OPINION

Cruising down the highway


It was the next afternoon, rainy and dreary but maybe not so much for smiling, relaxed Asa Hutchinson.

The night before, Donald Trump's handpicked superstar running back, Herschel Walker, had lost the U.S. Senate race in Georgia to Democratic incumbent Raphael Warnock.

That made four elections in a row that Trump had lost for Republicans by being shallow, mean, ridiculous, frightful and insurrectionist.

I think we can now add tiresome, which is the worst, and the very thing this monstrous ego that ate America cannot abide.

Republicans failed to take the U.S. Senate amid Democratic blunders and inflation for the simple reason that--in the decisive battlegrounds--Trump recruited Walker to run in Georgia because he was a heroic football-carrier and Dr. Mehmet Oz to run in Pennsylvania because he was a TV doctor with ties to Oprah.

The yahoos will surely fall for that, the celebrity insurrectionist figured.

The yahoos did. But slight majorities didn't. They seemed to think the U.S. Senate was different from a touchdown run and a TV commercial.

Trump is on the deep fade in most of the country just as he prepares to take over Arkansas--succeed Hutchinson as governor, in fact--through a surrogate who ran on the basis of having worked loyally for Trump no matter the lie or outrage.

It's the Arkansas way, being against the national grain.

Anyway, in the course of an interview on a broader subject for another purpose, I lauded Hutchinson for having staked out months ago a frontier non-Trump or post-Trump path to the presidential nomination--a kind of holding pattern for Trump to fade--and waking up Wednesday morning seeing it all come to some undetermined fruition.

He said, yeah, well, there's the chance now that the non-Trump path could become more crowded. He noted that Nikki Haley had formerly bowed out by saying she wouldn't run against Trump, but now might be reconsidering. And he mentioned Mike Pence, who refused to detach from Trump in some respects but does have on his resume that, when it came down to a constitutional crisis, he defied the madman.

Hutchinson said I knew his history well and that surely I didn't think he'd ever shied away from challenging races--against, say, Dale Bumpers or Mike Beebe.

Good point. Maybe running in a big field against a weak Trump would be harder than running in a small field against a strong Trump.

Either way, Asa audaciously holds to the possibility of running.

So, to update my recent metaphor of vehicles on the interstate: Hutchinson and his Camry have finally cleared the last orange barrel and punched up to 65 miles an hour. But there comes Nikki Haley already at 70 on the entrance ramp, not needing to yield. Mike Pompeo is over there on the shoulder, replacing a Trump tire gone flat with a no-Trump spare. Up ahead, Pence's family van has the advantage of an open road. And Ron DeSantis is over the horizon in that sports car, and, beyond that, Trump's Access Hollywood bus carrying the Proud Boys has stalled and appears to be smoking.
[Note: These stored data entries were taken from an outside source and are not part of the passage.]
/-! ### Sightings of loose carriers (R165) -/

theorem sightSurplus_unknown {off : LaneAction} (h : (p.carrier c).article = 0) : p.sightSurplus off c g = p := by
  rw [Part.sightSurplus, if_pos h]

/-- A SURPLUS carrier that is not weighed is offered for a claim. -/
theorem sightSurplus_unweighed {off : LaneAction} (h : (p.carrier c).article ≠ 0)
    (hw : p.weighable g (p.carrier c).article = false) : p.sightSurplus off c g = p.claim off c g := by
  simp only [Part.sightSurplus, if_neg h, weighing_unweighed hw, countLight_unweighed hw]

/-- A SURPLUS carrier outside its article's band becomes REJECT. -/
theorem sightSurplus_fail {off : LaneAction} (h : (p.carrier c).article ≠ 0)
    (hw : p.weighable g (p.carrier c).article = true)
    (hb : inBand (p.article (p.carrier c).article) p.floorAllowance (g.gross - p.tare g.ctype) = false) :
    p.sightSurplus off c g =
      ((p.countLight g (p.carrier c).article).setCarrier c { p.carrier c with state := .reject, net := none }).count
        .weightFails := by
  simp only [Part.sightSurplus, if_neg h, weighing_fail hw hb]

/-- A SURPLUS carrier inside its article's band keeps the weight and is offered for a claim. -/
theorem sightSurplus_pass {off : LaneAction} (h : (p.carrier c).article ≠ 0)
    (hw : p.weighable g (p.carrier c).article = true)
    (hb : inBand (p.article (p.carrier c).article) p.floorAllowance (g.gross - p.tare g.ctype) = true) :
    p.sightSurplus off c g =
      ((p.countLight g (p.carrier c).article).setCarrier c
        { p.carrier c with net := some (g.gross - p.tare g.ctype) }).claim off c g := by
  simp only [Part.sightSurplus, if_neg h, weighing_pass hw hb]

/-- Settles O45: by the entry's state, by what the Sighting read, and by the weighing of a SURPLUS carrier. -/
theorem sightingsFollowTheEntry : Obligations.SightingsFollowTheEntry := by
  refine ⟨fun s pkt h hm => ?entry, fun p c b i g hs => ?line, fun p c g hs => ?loose, fun p c g hs => ?surplus⟩
  case entry =>
    intro c g base h₁ h₂
    have hid : carrierId g.carrier = true := carrierId_iff.mpr ⟨h₁, h₂⟩
    have he : exec (.sighting pkt) s = .next { s with part := base.sight takeLaneOut g } := exec_sighting_heard h hm
    rw [he]
    refine ⟨fun b i hs => ?_, fun hs => ?_, fun b i r x hs _ => ?_⟩
    · rw [sight_enRoute (p := base) hid hs]
    · rw [sight_loose (p := base) hid hs]
    · obtain ⟨hline, hloose⟩ := sight_steered (off := takeLaneOut) (p := base) hid hs
      exact ⟨_, _, rfl, steerEnds_steerEnded _ _ _ _ _, hline, hloose⟩
  case line =>
    refine ⟨fun hr => ?_, fun h₁ h₂ hne => ?_, fun hr => ?_⟩
    · rw [Part.sightLine, articleRead_empty hr]
      exact withdraw_withdrawn _ _ _ _ _ _ _
    · rw [Part.sightLine, articleRead_article h₁ h₂]
      dsimp only
      rw [if_neg hne]
      exact withdraw_withdrawn _ _ _ _ _ _ _
    · rw [Part.sightLine, articleRead_noRead hr]
      exact countLap_lapCounted _ _ _ _ _
  case loose =>
    refine ⟨fun hr => ?_, fun h₁ h₂ => ?_, fun hr => ?_⟩
    · rw [Part.sightLoose, articleRead_empty hr]
      exact Part.Same.refl _
    · rw [Part.sightLoose, articleRead_article h₁ h₂]
      exact ⟨_, Part.Same.refl _, rfl⟩
    · rw [Part.sightLoose, articleRead_noRead hr]
      refine ⟨fun hf => ?_, fun hf => ?_⟩
      · exact if_neg (by rw [hf]; simp)
      · exact if_pos hf
  case surplus =>
    intro x a tare net A seen weighed inside t
    have hweighed : weighed ↔ p.weighable g x.article = true := weighable_iff.symm
    have hinside : inside ↔ inBand a p.floorAllowance net = true := inBand_iff.symm
    have hseen : p.weighable g x.article = true → p.countLight g x.article = seen := countLight_weighed
    simp only [hweighed, hinside, Bool.not_eq_true]
    refine ⟨sightSurplus_unknown, sightSurplus_unweighed, fun ha hw hb => ?_, fun ha hw hb => ?_⟩
    · rw [← hseen hw]
      exact .of_eq (sightSurplus_fail ha hw hb)
    · rw [← hseen hw]
      exact ⟨_, Part.Same.refl _, sightSurplus_pass ha hw hb⟩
Now all of that must be considered in the context of Joe Biden's unlikely emergence as the greatest Democratic presidential politician since FDR.

He surely isn't that. Bill Clinton and Barack Obama were better. And JFK was better on a cut-short basis. LBJ accomplished so much more. But you may have heard the factoid of the week, which is that Joe is the first Democratic president since Franklin Roosevelt not to sustain a Senate reduction in the midterm halfway into his first presidential term.

And now Joe seems on the verge of the smart and overdue reformation of the ridiculous Democratic presidential nomination process. His party seems set to abandon the irrelevant Iowa caucuses and move the heavily Black South Carolina up in the process with the newly and spectacularly purple Georgia coming in soon after.

That's good for Joe personally and good for Democratic candidate positioning generally.

The Democratic presidential-nominating freeway has Joe coasting in a vintage Corvette, not what it once was, but still a humming classic. Pete Buttigieg and Gavin Newsom are shopping for electric cars and wondering about the access to charging stations on the open road. And Kamala Harris is in what passes for a back seat in the old Vette, unable to get out unless Joe stops to relieve himself and lets her out.

Meanwhile, back on the Republican highway, there's that new traffic trailed by that relaxed old boy from Arkansas. He's thinking he'll cruise for a while and see what happens with all those vehicles out in front of him.

After all, in a few weeks, he won't have anything else to do when the Trump agent moves into his office.